Volvió a llamarme: «Cuando te digo que vengas es que vengas, joder».
Fui, evidentemente: era el Jefe
Y quién, con las condiciones mentales engrasadas, podría olvidarse de José Manuel Lara, de quien este fin de semana se cumple un año de su muerte? Aunque tan solo fuera por su cuerpo robusto de homenot, sus dos metros de pie a cabeza, su metro y medio de perímetro, su aspecto de haber devorado una vaca media hora atrás, su permanente cigarrillo entre los dedos, sus gafas imposibles, su vehemencia interpretativa, su barba de abuelito de Heidi, sus intempestivas ganas de trabajar o sus andares inabarcables de los buenos tiempos, olvidarlo sería imposible.
Conocí a Lara Bosch muchos años atrás, como tanta gente. De hecho, le conocí después de haber tratado y charlado al impagable Lara viejo, Lara Hernández, a lo largo de un ciento de idas y venidas. No fue hasta que trabajé con él cuando pude meter los dedos en la persona desbordante de vida que llevaba adelante un emporio empresarial que no dejó de crecer mientras él anduvo al frente. Comprobé que la capacidad de trabajo no tiene límites, que el talento solo no es suficiente, que con voluntad de aprender de cada acierto, y especialmente de cada error, uno saca los proyectos de cualquier pozo.

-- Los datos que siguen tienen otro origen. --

-- ==== Sys2Proof/Machine/Memory.lean ====
section
/-! DEFINITION. Loads, stores, prefetch and maintenance, circular buffers (spec/09 R240-R250). -/

namespace Sys2Proof.Machine
open Sys2Proof

/-! ## Scalar accesses (R244) -/

/-- A word of n bytes sign- or zero-extended. -/
def extend (sg : Bool) (n : Nat) (bs : List Byte) : Word := extField sg (BitVec.ofNat 64 (leNat bs)) 0 (8 * n)

/-- Load checked bytes of one scalar access. -/
def load1 (need : BitVec 7) (r : Req) : Eff (List Byte) := do
  let pss ← access need true false false [r]
  loadBytes r (pss.headD [])
/-- Store bytes of one scalar access. -/
def store1 (need : BitVec 7) (r : Req) (bs : List Byte) : Eff Unit := do
  let pss ← access need false true false [r]
  storeBytes [(r, pss.headD [], bs)]

/-- ld (R244): the bytes at ea, zero- or sign-extended; then the base update. -/
def execLd (f : XM) (s : State) : Host.Outcome State Fault Refusal :=
  issue (.ld f) (whenSlot f.pred f.sense do
    let (ea, u) ← eaXM f
    readyS f.t
    let n := widthOf f.wd
    let bs ← load1 needRD { ptr := ea, n := n, lane := 0xFF }
    wS f.t (extend (f.f.getLsbD 0) n bs)
    postUpd u) s
/-- st (R244): the low bytes of T at ea; then the base update. -/
def execSt (f : XM) (s : State) : Host.Outcome State Fault Refusal :=
  issue (.st f) (whenSlot f.pred f.sense do
    let (ea, u) ← eaXM f
    let x ← rS f.t
    let n := widthOf f.wd
    leaseNoStore [{ ptr := ea, n := n, lane := 0xFF }]
    store1 needWR { ptr := ea, n := n, lane := 0xFF } (leBytes n x.toNat)
    postUpd u) s

/-! ## Vector accesses (R246, R247) -/

/-- The active lanes in ascending order. -/
def lanesOf (m : Mask) : List Nat := (upTo 64).filter fun i => m.getLsbD i

/-- Loads of lanes: the accesses of all active lanes are checked, lowest lane first, before any byte moves. -/
def loadLanes (sg : Bool) (rs : List Req) : Eff (List (Nat × Lane)) := do
  let pss ← access needRD true false false rs
  Eff.collect (rs.zip pss) fun rp => do
    let bs ← loadBytes rp.1 rp.2
    pure (rp.1.lane, (extend sg rp.1.n bs).setWidth 32)
/-- A vector with the given lanes. -/
def ofPairs (l : List (Nat × Lane)) : Vec := l.foldl (fun v x => v ||| put 2048 (32 * x.1) 32 x.2.toNat) 0

/-- Stores of lanes, written in ascending lane order (R247). -/
def storeLanes (need : BitVec 7) (rs : List Req) (x : Vec) : Eff Unit := do
  let pss ← access need false true false rs
  storeBytes ((rs.zip pss).map fun rp => (rp.1, rp.2, leBytes rp.1.n (lane x rp.1.lane).toNat))

/-- Lane i at ea + 4i (R246). -/
def unitReqs (ea : Word) (m : Mask) : List Req :=
  (lanesOf m).map fun i => { ptr := ea + BitVec.ofNat 64 (4 * i), n := 4, lane := i }
/-- The j-th active lane at ea + 4j (R246). -/
def packReqs (ea : Word) (m : Mask) : List Req :=
  ((lanesOf m).zip (upTo 64)).map fun ij => { ptr := ea + BitVec.ofNat 64 (4 * ij.2), n := 4, lane := ij.1 }
/-- Lane i at A + OFF13 + zext(B[i]) (R246). -/
def indexReqs (base : Word) (b : Vec) (n : Nat) (m : Mask) : List Req :=
  (lanesOf m).map fun i => { ptr := base + (lane b i).zeroExtend 64, n := n, lane := i }

/-- A vector load from an address that all lanes share. -/
def vload (f : XM) (reqs : Word → Mask → List Req) : Eff Unit := whenLanes f.pred f.sense fun m => do
  let (ea, u) ← eaXM f
  readyV f.t
  let l ← loadLanes false (reqs ea m)
  wV f.t m (ofPairs l)
  postUpd u
/-- A vector store to an address that all lanes share. -/
def vstore (f : XM) (reqs : Word → Mask → List Req) : Eff Unit := whenLanes f.pred f.sense fun m => do
  let (ea, u) ← eaXM f
  let x ← rV f.t
  leaseNoStore (reqs ea m)
  storeLanes needWR (reqs ea m) x
  postUpd u

/-- vld (R246). -/
def execVld (f : XM) (s : State) : Host.Outcome State Fault Refusal := issue (.vld f) (vload f unitReqs) s
/-- vst (R246). -/
def execVst (f : XM) (s : State) : Host.Outcome State Fault Refusal := issue (.vst f) (vstore f unitReqs) s
/-- vldx (R246): a gather by lane offsets. -/
def execVldx (f : XM) (s : State) : Host.Outcome State Fault Refusal :=
  issue (.vldx f) (whenLanes f.pred f.sense fun m => do
    let a ← rS f.a
    let b ← rV f.b
    readyV f.t
    let l ← loadLanes (f.f.getLsbD 0) (indexReqs (a + f.off.signExtend 64) b (widthOf f.wd) m)
    wV f.t m (ofPairs l)) s
/-- vstx (R246): a scatter by lane offsets. -/
def execVstx (f : XM) (s : State) : Host.Outcome State Fault Refusal :=
  issue (.vstx f) (whenLanes f.pred f.sense fun m => do
    let a ← rS f.a
    let b ← rV f.b
    let x ← rV f.t
    leaseNoStore (indexReqs (a + f.off.signExtend 64) b (widthOf f.wd) m)
    storeLanes needWR (indexReqs (a + f.off.signExtend 64) b (widthOf f.wd) m) x) s
/-- vldk (R246): consecutive words to the active lanes. -/
def execVldk (f : XM) (s : State) : Host.Outcome State Fault Refusal := issue (.vldk f) (vload f packReqs) s
/-- vstk (R246): the active lanes to consecutive words. -/
def execVstk (f : XM) (s : State) : Host.Outcome State Fault Refusal := issue (.vstk f) (vstore f packReqs) s

/-! ## Prefetch and maintenance (R248) -/

/-- Lines acted on: n from F, from the line of ea on. -/
def linesFrom (ea : Word) (f : BitVec 5) : List Word :=
  (upTo (f.toNat + 1)).map fun k => BitVec.ofNat 64 (ea.toNat / 64 * 64 + 64 * k)

/-- pf (R248): a placement hint; it reads its address and changes nothing that the model holds. -/
def execPf (f : XM) (s : State) : Host.Outcome State Fault Refusal :=
  issue (.pf f) (whenSlot f.pred f.sense do
    let _ ← eaXM f
    pure ()) s
/-- ipf (R248): each line is requested for the instruction cache; one that fails is dropped. -/
def execIpf (f : XM) (s : State) : Host.Outcome State Fault Refusal :=
  issue (.ipf f) (whenSlot f.pred f.sense do
    let (ea, _) ← eaXM f
    Eff.each (linesFrom ea f.f) fun a =>
      if fld a 52 12 = 0 then Eff.mod fun s => s.prefetchLine (fldv a 6 46) else pure ()) s
/-- icinv (R248): the named lines, or all, leave the instruction cache, and every byte fetched ahead is discarded. -/
def execIcinv (f : XM) (s : State) : Host.Outcome State Fault Refusal :=
  issue (.icinv f) (whenSlot f.pred f.sense do
    let (ea, _) ← eaXM f
    let ls := (linesFrom ea f.f).map fun a => (fldv a 6 46 : BitVec 46)
    Eff.mod fun s => s.modCore fun c => { c with
      icache := c.icache.filter fun x => !(f.m == 1 || (x.dom == s.domOf && ls.contains x.line))
      fills := [] }) s
/-- dcwb (R248): checks without a right and without poison; the lines' update-only partials are merged. -/
def execDcwb (f : XM) (s : State) : Host.Outcome State Fault Refusal :=
  issue (.dcwb f) (whenSlot f.pred f.sense do
    let (ea, _) ← eaXM f
    let rs : List Req := (linesFrom ea f.f).map fun a => { ptr := a, n := 64, lane := 0xFF }
    let xs ← Eff.collect rs (checkReq 0 false)
    Eff.each (dedup (xs.map (·.2)).flatten) fun e => Eff.mod fun s => s.touch e false
    Eff.each (xs.map (·.1)).flatten fun p => Eff.mod fun s => s.mergeAt [p]) s

/-! ## Circular buffers (R102-R104, R250) -/

def cbOf (x : BitVec 12) : BitVec 5 := fldv x 0 5
def State.cb (s : State) (b : BitVec 5) : Cbd := s.core.cbd.get b.toFin
def State.setCb (s : State) (b : BitVec 5) (c : Cbd) : State :=
  s.modCore fun k => { k with cbd := k.cbd.set b.toNat c b.isLt }
def Cbd.slots (c : Cbd) : Nat := c.nslotm1.toNat + 1
/-- Slot size in bytes. -/
def Cbd.size (c : Cbd) : Nat := 2 ^ (6 + c.log2sz.toNat)
/-- Window-0 pointer of slot k (R250). -/
def Cbd.ptr (c : Cbd) (k : Nat) : Word := BitVec.ofNat 64 ((c.base.toNat + k * c.size) % 2 ^ 24)
/-- The four operations of R104. -/
def Cbd.reserve (c : Cbd) : Cbd := { c with free := c.free - 1, resv := c.resv + 1, tail := (c.tail + 1) % c.slots }
def Cbd.commit (c : Cbd) : Cbd := { c with resv := c.resv - 1, fill := c.fill + 1 }
def Cbd.acquire (c : Cbd) : Cbd := { c with fill := c.fill - 1, acq := c.acq + 1, head := (c.head + 1) % c.slots }
def Cbd.release (c : Cbd) : Cbd := { c with acq := c.acq - 1, free := c.free + 1 }

/-- The descriptor of a form: LEASE in a harvest context, ALLOC cause 0x3 when it is disabled or undeclared (R250). -/
def useCb (b : BitVec 5) : Eff Cbd := do
  leaseHarv
  let c ← Eff.gets fun s => s.cb b
  let decl ← Eff.gets fun s => s.ctx.bnd.cbd.getLsbD b.toNat
  Eff.check (c.en && decl) (alloc 3 0 0)
  pure c

/-- cbres (R250): reserve the slot at TAIL. -/
def execCbres (f : XR) (s : State) : Host.Outcome State Fault Refusal :=
  issue (.cbres f) (whenSlot f.pred f.sense do
    let c ← useCb (cbOf f.x)
    if c.free = 0 then Eff.block .engine else pure ()
    Eff.mod fun s => s.setCb (cbOf f.x) c.reserve
    wS f.d (c.ptr c.tail)) s
/-- cbcmt (R250): commit the oldest slot that a context holds reserved. -/
def execCbcmt (f : XR) (s : State) : Host.Outcome State Fault Refusal :=
  issue (.cbcmt f) (whenSlot f.pred f.sense do
    let c ← useCb (cbOf f.x)
    Eff.check (decide (c.resv ≠ 0)) (alloc 3 0 0)
    Eff.mod fun s => s.setCb (cbOf f.x) c.commit) s
/-- cbacq (R250): acquire the slot at HEAD. -/
def execCbacq (f : XR) (s : State) : Host.Outcome State Fault Refusal :=
  issue (.cbacq f) (whenSlot f.pred f.sense do
    let c ← useCb (cbOf f.x)
    if c.fill = 0 then Eff.block .engine else pure ()
    Eff.mod fun s => s.setCb (cbOf f.x) c.acquire
    wS f.d (c.ptr c.head)) s
/-- cbrel (R250): release the oldest acquired slot. -/
def execCbrel (f : XR) (s : State) : Host.Outcome State Fault Refusal :=
  issue (.cbrel f) (whenSlot f.pred f.sense do
    let c ← useCb (cbOf f.x)
    Eff.check (decide (c.acq ≠ 0)) (alloc 3 0 0)
    Eff.mod fun s => s.setCb (cbOf f.x) c.release) s

end Sys2Proof.Machine
end

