-- ==== Sys2Proof/Machine/Matrix.lean ====
section
/-! DEFINITION. The matrix engine: loop-nest table, tiles, scale memory, nests, single steps and tile operations
(spec/11 R303-R315; spec/06 R173-R176). -/

namespace Sys2Proof.Machine
open Sys2Proof

/-! ## Tiles (R96) -/

/-- Rows of a tile. -/
def tileRows (cls : Nat) : Nat := if cls = 1 then 256 else 128
/-- Key of an element of a tile, and of a row's poison bit. -/
def tileKey (t i j : Nat) : Nat := (t * 256 + i) * 128 + j
def rowKey (t i : Nat) : Nat := t * 256 + i
/-- Columns 0 to n - 1 of a row. -/
def Core.tileRow (c : Core) (t i n : Nat) : List (BitVec 32) := (upTo n).map fun j => sget 0 c.tiles (tileKey t i j)
/-- Elements of a row written from column 0 on. -/
def Core.setRow (c : Core) (t i : Nat) (xs : List (BitVec 32)) : Core :=
  { c with tiles := (xs.zip (upTo xs.length)).foldl (fun m x => sput 0 m (tileKey t i x.2) x.1) c.tiles }
def Core.rowPois (c : Core) (t i : Nat) : Bool := sget false c.tpois (rowKey t i)
def Core.setRowPois (c : Core) (t i : Nat) (b : Bool) : Core := { c with tpois := sput false c.tpois (rowKey t i) b }
/-- Rows 0 to mv and columns 0 to nv of a tile zeroed, with their rows' poison (R309). -/
def Core.zeroTile (c : Core) (t mv nv : Nat) : Core :=
  (upTo (mv + 1)).foldl (fun c i => (c.setRow t i (List.replicate (nv + 1) 0)).setRowPois t i false) c
/-- A tile that the kernel declares (R96). -/
def tileDecl (b : Bind) (t n : Nat) : Bool := decide (b.tfirst ≤ t) && decide (t + n ≤ b.tfirst + b.tcount)

/-! ## Operands (R303, R304) -/

def fltFmt (f : Nat) : Bool := (1 ≤ f && f ≤ 7) || (0x0C ≤ f && f ≤ 0x12)
def intFmt (f : Nat) : Bool := 0x08 ≤ f && f ≤ 0x0B
/-- Accepted pairs of operand formats (R303). -/
def pairOk (cls fa fb : Nat) : Bool :=
  (fa == 0 && fb == 0) || (fltFmt fa && fltFmt fb) || (cls == 1 && fa == 0x13 && fb == 0x13) || (intFmt fa && intFmt fb)
/-- Bytes of a row or column of n elements, up to a whole storage unit (R158, R304). -/
def rowBytes (f n : Nat) : Nat := ceilDiv n (storageUnit f).1 * (storageUnit f).2
/-- Decoded elements of a row or column in scratchpad, and the flags of its scales. -/
def operandRow (c : Core) (f : Nat) (bexp : Int) (off n : Nat) : List Ext × BitVec 7 :=
  decUnits f bexp (Memory.getN c.spad off (rowBytes f n))
/-- A line under the bytes is poisoned. -/
def spadPois (c : Core) (off n : Nat) : Bool :=
  (upTo ((off + n - 1) / 64 - off / 64 + 1)).any fun k => n ≠ 0 && sget false c.spois (off / 64 + k)
/-- Format of the bank of an offset. -/
def Core.fmtOf (c : Core) (cls off : Nat) : Nat := fld (vget c.spfmt (bankOf cls off)) 0 5
/-- The banks of [lo, hi) all hold a format (R303). -/
def Core.uniform (c : Core) (cls f lo hi : Nat) : Bool :=
  decide (hi ≤ lo) || (upTo (bankOf cls (hi - 1) - bankOf cls lo + 1)).all fun k =>
    fld (vget c.spfmt (bankOf cls lo + k)) 0 5 == f

/-! ## Accumulation (R173-R176) -/

/-- Consecutive pieces of n elements, the last one short. -/
def chunks {α : Type} (n : Nat) (l : List α) : List (List α) :=
  (upTo (ceilDiv l.length n)).map fun i => (l.drop (n * i)).take n

/-- One group of a floating accumulation (R173, R174). -/
def groupFlt (acc : BitVec 32) (ps : List (Ext × Ext)) : BitVec 32 × BitVec 7 :=
  let prods := ps.map fun p => p.1.mul p.2
  let s := Ext.sum false (fp32.dec acc.toNat :: prods.map (·.1))
  let r := deliver fp32 0 0 false (s.1, s.2 || prods.any (·.2))
  (BitVec.ofNat 32 r.1, r.2)
/-- One group of a CFP8 accumulation under its scales (R161, R175). -/
def groupCfp (acc : BitVec 32) (sa sw : Ext) (ps : List (Ext × Ext)) : BitVec 32 × BitVec 7 :=
  let under (sc x : Ext) : Ext := if sc.isZero then zeroScaled x else x
  let prods := ps.map fun p => (under sa p.1).mul (under sw p.2)
  let p := Ext.sum false (prods.map (·.1))
  let sc := sa.mul sw
  let term := sc.1.mul p.1
  let open_ := p.1.isZero && !sc.1.isFin
  let s := Ext.sum false [fp32.dec acc.toNat, term.1]
  let r := deliver fp32 0 0 false (s.1, s.2 || p.2 || sc.2 || term.2 || open_ || prods.any (·.2))
  (BitVec.ofNat 32 r.1, r.2 ||| flagIf (sa.isZero || sw.isZero) flagZS)
/-- One group of an integer accumulation (R176). -/
def groupInt (acc : BitVec 32) (ps : List (Ext × Ext)) : BitVec 32 × BitVec 7 :=
  let s := acc.toInt + (finSum (ps.map fun p => (p.1.mul p.2).1)).1
  (BitVec.ofInt 32 s, flagIf (s < -2147483648 || 2147483647 < s) flagIW)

Siempre consideré que su verdadera labor, más allá de dar trabajo a miles de personas entre una cosa y otra, era ejercer de ingeniero de puentes. Era un trabajo social, político, no laboral. Hijo a medio tiempo de la emigración andaluza y la Cataluña popular, procuró con esmero unir debidamente las dos piezas que le dieron la vida. En Cataluña hablaba de Andalucía y en Andalucía, de Cataluña. Tenía asentada la sede de su empresa en Barcelona, pero cuidaba con esmero su presencia en Sevilla, no de forma testimonial o decorativa, sino de manera efectiva. Intentaba que diversas formas de España fueran complementarias. Pocos catalanes han sido tan queridos y respetados en Andalucía como Lara.
Era, por supuesto, agotador. Podía rendir a todos los negociadores que le pusieran por delante y podía acabar contigo en siete sesiones de siete horas para convencerte de la idea que le rondaba la cabeza. Debo decir que casi siempre tenía razón. Y como lo sabía, no escatimaba esfuerzos en hacértelo saber. Era capaz de estar en varios sitios a la vez, cenar tres veces si fuera necesario, viajar a diario y aguantar con cuatro viandas si no había más remedio. Su droga era el trabajo, como ya he dicho más arriba.
Estando ya enfermo, casi al límite de sus días me llamó: «Ven a verme a Barcelona, que tengo que hablar contigo». Reconozco que me hice el longuis. No quería enfrentarme a la realidad de verle agotado por una enfermedad a la que le sostuvo el pulso más de lo imaginable por cualquiera. Volvió a llamarme: «Cuando te digo que vengas es que vengas, joder».Fui, evidentemente: era el Jefe, pero además era un amigo y si él se enfrentaba a su destino con entereza prodigiosa, cómo iba yo a desentenderme de ello. Faltaban pocos días para que su cuerpo dijera basta. Eché con él un par de horas en su despacho de la Diagonal y volvimos hablar de las cosas de las que casi siempre hablábamos. Me contó, ya con media voz, los planes que le hervían en la cabeza. Me los contó como si fuera a vivir cien años más y yo los escuché como si fuera a compartirlos con él. Le di el abrazo de siempre, con la sombra de la ausencia rondándome. Entendí que era el último y así fue.
Una serie de personas pasan por la vida dejando tal impresión en la memoria de las cosas que nunca mueren: siempre están vivas en el recuerdo de los demás. Quiero dejar testimonio de ello. Además de hacer llegar a Consuelo y a sus hijos mi abrazo emocionado. Eternamente emocionado.